What you are asked to do | Return the run of lines below that opens with the line containing "unfold execPulseEvalDone at hz" and closes with the line containing "(hz : execEisPointDone", keeping each one exact.
BEGIN
-- ==== Sys2Proof/Laws/KeepsMeasurement.lean ====
section
/-! SUPPORT. What the operations of Machine/Measurement.lean keep. -/
namespace Sys2Proof.Safety

open Sys2Proof.Machine

set_option simprocs false

theorem endLoopCycle_keeps {z : State} {s : State} (hz : Keeps z s) : Keeps z (endLoopCycle s) := by
  unfold endLoopCycle
  repeat' first
    | with_reducible assumption | with_reducible apply recordTest_keeps | with_reducible apply testDone_keeps
    | with_reducible apply Keeps.ite | split | dsimp only | with_reducible refine Keeps.upd ?_ rfl rfl rfl

theorem nextLoopLeg_keeps {z : State} {s : State} (hz : Keeps z s) : Keeps z (nextLoopLeg s) := by
  unfold nextLoopLeg
  repeat' first
    | with_reducible assumption | with_reducible apply endLoopCycle_keeps | with_reducible apply Keeps.ite | split
    | dsimp only | with_reducible refine Keeps.upd ?_ rfl rfl rfl

theorem takeLoopSlot_keeps {z : State} {s : State} (hz : Keeps z s) : Keeps z (takeLoopSlot s) := by
  unfold takeLoopSlot
  repeat' first
    | with_reducible assumption | split | dsimp only | with_reducible refine Keeps.upd ?_ rfl rfl rfl

theorem loopback_keeps {z : State} {plus minus : Int} {s : State} (hz : Keeps z s) : Keeps z
    (loopback plus minus s) := by
  unfold loopback
  repeat' first
    | with_reducible assumption | with_reducible apply updLeg_keeps | with_reducible apply legConvFault_keeps
    | with_reducible apply nextLoopLeg_keeps | with_reducible apply takeLoopSlot_keeps
    | with_reducible apply Keeps.ite | split | dsimp only | with_reducible refine Keeps.upd ?_ rfl rfl rfl

theorem legOffset_keeps {z : State} {l : Fin 32} {offset : Int} {s : State} (hz : Keeps z s) : Keeps z
    (legOffset l offset s) := by
  unfold legOffset
  repeat' first
    | with_reducible assumption | with_reducible apply updLeg_keeps | with_reducible apply Keeps.ite | split
    | dsimp only | with_reducible refine Keeps.upd ?_ rfl rfl rfl

theorem overRangeLink_keeps {z : State} {s : State} {conv : Nat} (hz : Keeps z s) : Keeps z (overRangeLink s conv) := by
  unfold overRangeLink
  repeat' first
    | with_reducible assumption | with_reducible apply queueRated_keeps | with_reducible apply drawFree_keeps | split
    | dsimp only

theorem pulseDone_keeps {z : State} {c : Fin 16} {raw : PulseMeas} {s : State} (hz : Keeps z s) : Keeps z
    (pulseDone c raw s) := by
  unfold pulseDone
  repeat' first
    | with_reducible assumption | with_reducible apply updCh_keeps | with_reducible apply updProg_keeps
    | with_reducible apply reply_keeps | with_reducible apply formRecord_keeps | with_reducible apply Keeps.ite
    | split | dsimp only | with_reducible refine Keeps.upd ?_ rfl rfl rfl

theorem impedance_keeps {z : State} {s : State} {c : Fin 16} {m n : Nat} {e : EisMeas} (hz : Keeps z s) : Keeps z
    (impedance s c m n e).2 := by
  unfold impedance
  repeat' first
    | with_reducible assumption | with_reducible apply drawFree_keeps | with_reducible apply Keeps.ite
    | with_reducible apply Keeps.iteSnd | split | dsimp only

theorem eisReport_keeps {z : State} {c : Fin 16} {m n : Nat} {e : EisMeas} {s : State} (hz : Keeps z s) : Keeps z
    (eisReport c m n e s) := by
  unfold eisReport
  repeat' first
    | with_reducible assumption | with_reducible apply updCh_keeps | with_reducible apply updProg_keeps
    | with_reducible apply reply_keeps | with_reducible apply drawFree_keeps | with_reducible apply formRecord_keeps
    | with_reducible apply decideEnd_keeps | with_reducible apply impedance_keeps | with_reducible apply Keeps.ite
    | split | dsimp only | with_reducible refine Keeps.upd ?_ rfl rfl rfl

theorem eisDone_keeps {z : State} {c : Fin 16} {raw : EisMeas} {s : State} (hz : Keeps z s) : Keeps z
    (eisDone c raw s) := by
  unfold eisDone
  repeat' first
    | with_reducible assumption | with_reducible apply eisReport_keeps | with_reducible apply Keeps.ite | split
    | dsimp only

theorem measPulseBody_keeps {z : State} {b : Byte} {i1 dur : Word} {r : Request} {s : State}
    (hz : Keeps z s) : Keeps z (measPulseBody b i1 dur r s).1 := by
  unfold measPulseBody
  repeat' first
    | with_reducible assumption | with_reducible apply stage_keeps | with_reducible apply Keeps.ite
    | with_reducible apply Keeps.iteFst | split | dsimp only

theorem commitPulse_keeps {z : State} {s : State} {c : Fin 16} {i1 : Int} {durNs : Nat} {tag : ReqId}
    (hz : Keeps z s) : Keeps z (commitPulse s c i1 durNs tag) := by
  unfold commitPulse
  repeat' first
    | with_reducible assumption | with_reducible apply updCh_keeps | with_reducible apply reply_keeps
    | with_reducible apply Keeps.ite | split | dsimp only | with_reducible refine Keeps.upd ?_ rfl rfl rfl

theorem measEisBody_keeps {z : State} {b m : Byte} {freq amp : Word} {r : Request} {s : State}
    (hz : Keeps z s) : Keeps z (measEisBody b m freq amp r s).1 := by
  unfold measEisBody
  repeat' first
    | with_reducible assumption | with_reducible apply updCh_keeps | with_reducible apply Keeps.ite
    | with_reducible apply Keeps.iteFst | split | dsimp only | with_reducible refine Keeps.upd ?_ rfl rfl rfl

theorem calRotationBody_keeps {z : State} {s : State} (hz : Keeps z s) : Keeps z (calRotationBody s).1 := by
  unfold calRotationBody
  repeat' first
    | with_reducible assumption | with_reducible apply Keeps.ite | with_reducible apply Keeps.iteFst | split
    | dsimp only

theorem calTrimBody_keeps {z : State} {kind limit : Nat} {arg : Byte} {value : Word} {r : Request} {s : State}
    (hz : Keeps z s) : Keeps z (calTrimBody kind limit arg value r s).1 := by
  unfold calTrimBody
  repeat' first
    | with_reducible assumption | with_reducible apply Keeps.ite | with_reducible apply Keeps.iteFst | split
    | dsimp only | with_reducible refine Keeps.upd ?_ rfl rfl rfl

theorem calTrimEnd_keeps {z : State} {ok : Bool} {deviation : Int} {s : State} (hz : Keeps z s) : Keeps z
    (calTrimEnd ok deviation s) := by
  unfold calTrimEnd
  repeat' first
    | with_reducible assumption | with_reducible apply replyOp_keeps | with_reducible apply drawFree_keeps
    | with_reducible apply nvmFail_keeps | with_reducible apply Keeps.ite | split | dsimp only
    | with_reducible refine Keeps.upd ?_ rfl rfl rfl

theorem execLoopbackCheck_keeps {plus minus : Int} {s : State} {t : State}
    (hz : execLoopbackCheck plus minus s = .next t) : Keeps s t := by
  unfold execLoopbackCheck at hz
  obtain rfl := Host.Outcome.next.inj hz
  clear hz
  have hz := Keeps.refl s
  repeat' first
    | with_reducible assumption | with_reducible apply loopback_keeps | with_reducible apply Keeps.ite
    | with_reducible apply Keeps.iteFst | with_reducible intro _ _ _ | split | dsimp only

theorem execLegOffsetMeasure_keeps {leg : Fin 32} {offset : Int} {s : State} {t : State}
    (hz : execLegOffsetMeasure leg offset s = .next t) : Keeps s t := by
  unfold execLegOffsetMeasure at hz
  obtain rfl := Host.Outcome.next.inj hz
  clear hz
  have hz := Keeps.refl s
  repeat' first
    | with_reducible assumption | with_reducible apply legOffset_keeps | with_reducible apply Keeps.ite
    | with_reducible apply Keeps.iteFst | with_reducible intro _ _ _ | split | dsimp only

theorem execPulseEvalDone_keeps {ch : Fin 16} {m : PulseMeas} {s : State} {t : State}
    (hz : execPulseEvalDone ch m s = .next t) : Keeps s t := by
  unfold execPulseEvalDone at hz
  obtain rfl := Host.Outcome.next.inj hz
  clear hz
  have hz := Keeps.refl s
  repeat' first
    | with_reducible assumption | with_reducible apply pulseDone_keeps | with_reducible apply Keeps.ite
    | with_reducible apply Keeps.iteFst | with_reducible intro _ _ _ | split | dsimp only

theorem execEisPointDone_keeps {ch : Fin 16} {m : EisMeas} {s : State} {t : State}
    (hz : execEisPointDone ch m s = .next t) : Keeps s t := by
  unfold execEisPointDone at hz
  obtain rfl := Host.Outcome.next.inj hz
  clear hz
  have hz := Keeps.refl s
  repeat' first
    | with_reducible assumption | with_reducible apply eisDone_keeps | with_reducible apply Keeps.ite
    | with_reducible apply Keeps.iteFst | with_reducible intro _ _ _ | split | dsimp only

theorem execMeasPulse_keeps {ch : Byte} {i1 dur : Word} {s : State} {t : State}
    (hz : execMeasPulse ch i1 dur s = .next t) : Keeps s t := by
  unfold execMeasPulse at hz
  obtain rfl := Host.Outcome.next.inj hz
  clear hz
  have hz := Keeps.refl s
  repeat' first
    | with_reducible assumption | with_reducible apply hostCommand_keeps | with_reducible apply measPulseBody_keeps
    | with_reducible apply Keeps.ite | with_reducible apply Keeps.iteFst | with_reducible intro _ _ _ | split
    | dsimp only

theorem execMeasEis_keeps {ch m : Byte} {freq amp : Word} {s : State} {t : State}
    (hz : execMeasEis ch m freq amp s = .next t) : Keeps s t := by
  unfold execMeasEis at hz
  obtain rfl := Host.Outcome.next.inj hz
  clear hz
  have hz := Keeps.refl s
  repeat' first
    | with_reducible assumption | with_reducible apply hostCommand_keeps | with_reducible apply measEisBody_keeps
    | with_reducible apply Keeps.ite | with_reducible apply Keeps.iteFst | with_reducible intro _ _ _ | split
    | dsimp only

theorem execCalRequestRotation_keeps {s : State} {t : State} (hz : execCalRequestRotation s = .next t) : Keeps s t := by
  unfold execCalRequestRotation at hz
  obtain rfl := Host.Outcome.next.inj hz
  clear hz
  have hz := Keeps.refl s
  repeat' first
    | with_reducible assumption | with_reducible apply hostCommand_keeps | with_reducible apply calRotationBody_keeps
    | with_reducible apply Keeps.ite | with_reducible apply Keeps.iteFst | with_reducible intro _ _ _ | split
    | dsimp only

theorem execCalRequestRefTrim_keeps {arg : Byte} {value : Word} {s : State} {t : State}
    (hz : execCalRequestRefTrim arg value s = .next t) : Keeps s t := by
  unfold execCalRequestRefTrim at hz
  obtain rfl := Host.Outcome.next.inj hz
  clear hz
  have hz := Keeps.refl s
  repeat' first
    | with_reducible assumption | with_reducible apply hostCommand_keeps | with_reducible apply calTrimBody_keeps
    | with_reducible apply Keeps.ite | with_reducible apply Keeps.iteFst | with_reducible intro _ _ _ | split
    | dsimp only

theorem execCalRequestFactory_keeps {arg : Byte} {value : Word} {s : State} {t : State}
    (hz : execCalRequestFactory arg value s = .next t) : Keeps s t := by
  unfold execCalRequestFactory at hz
  obtain rfl := Host.Outcome.next.inj hz
  clear hz
  have hz := Keeps.refl s
  repeat' first
    | with_reducible assumption | with_reducible apply hostCommand_keeps | with_reducible apply calTrimBody_keeps
    | with_reducible apply Keeps.ite | with_reducible apply Keeps.iteFst | with_reducible intro _ _ _ | split
    | dsimp only

theorem execCalTrimDone_keeps {ok : Bool} {deviation : Int} {s : State} {t : State}
    (hz : execCalTrimDone ok deviation s = .next t) : Keeps s t := by
  unfold execCalTrimDone at hz
  obtain rfl := Host.Outcome.next.inj hz
  clear hz
  have hz := Keeps.refl s
  repeat' first
    | with_reducible assumption | with_reducible apply calTrimEnd_keeps | with_reducible apply Keeps.ite
    | with_reducible apply Keeps.iteFst | with_reducible intro _ _ _ | split | dsimp only

end Sys2Proof.Safety
end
END
Solved exercise |
  unfold execPulseEvalDone at hz
  obtain rfl := Host.Outcome.next.inj hz
  clear hz
  have hz := Keeps.refl s
  repeat' first
    | with_reducible assumption | with_reducible apply pulseDone_keeps | with_reducible apply Keeps.ite
    | with_reducible apply Keeps.iteFst | with_reducible intro _ _ _ | split | dsimp only

theorem execEisPointDone_keeps {ch : Fin 16} {m : EisMeas} {s : State} {t : State}
    (hz : execEisPointDone ch m s = .next t) : Keeps s t := by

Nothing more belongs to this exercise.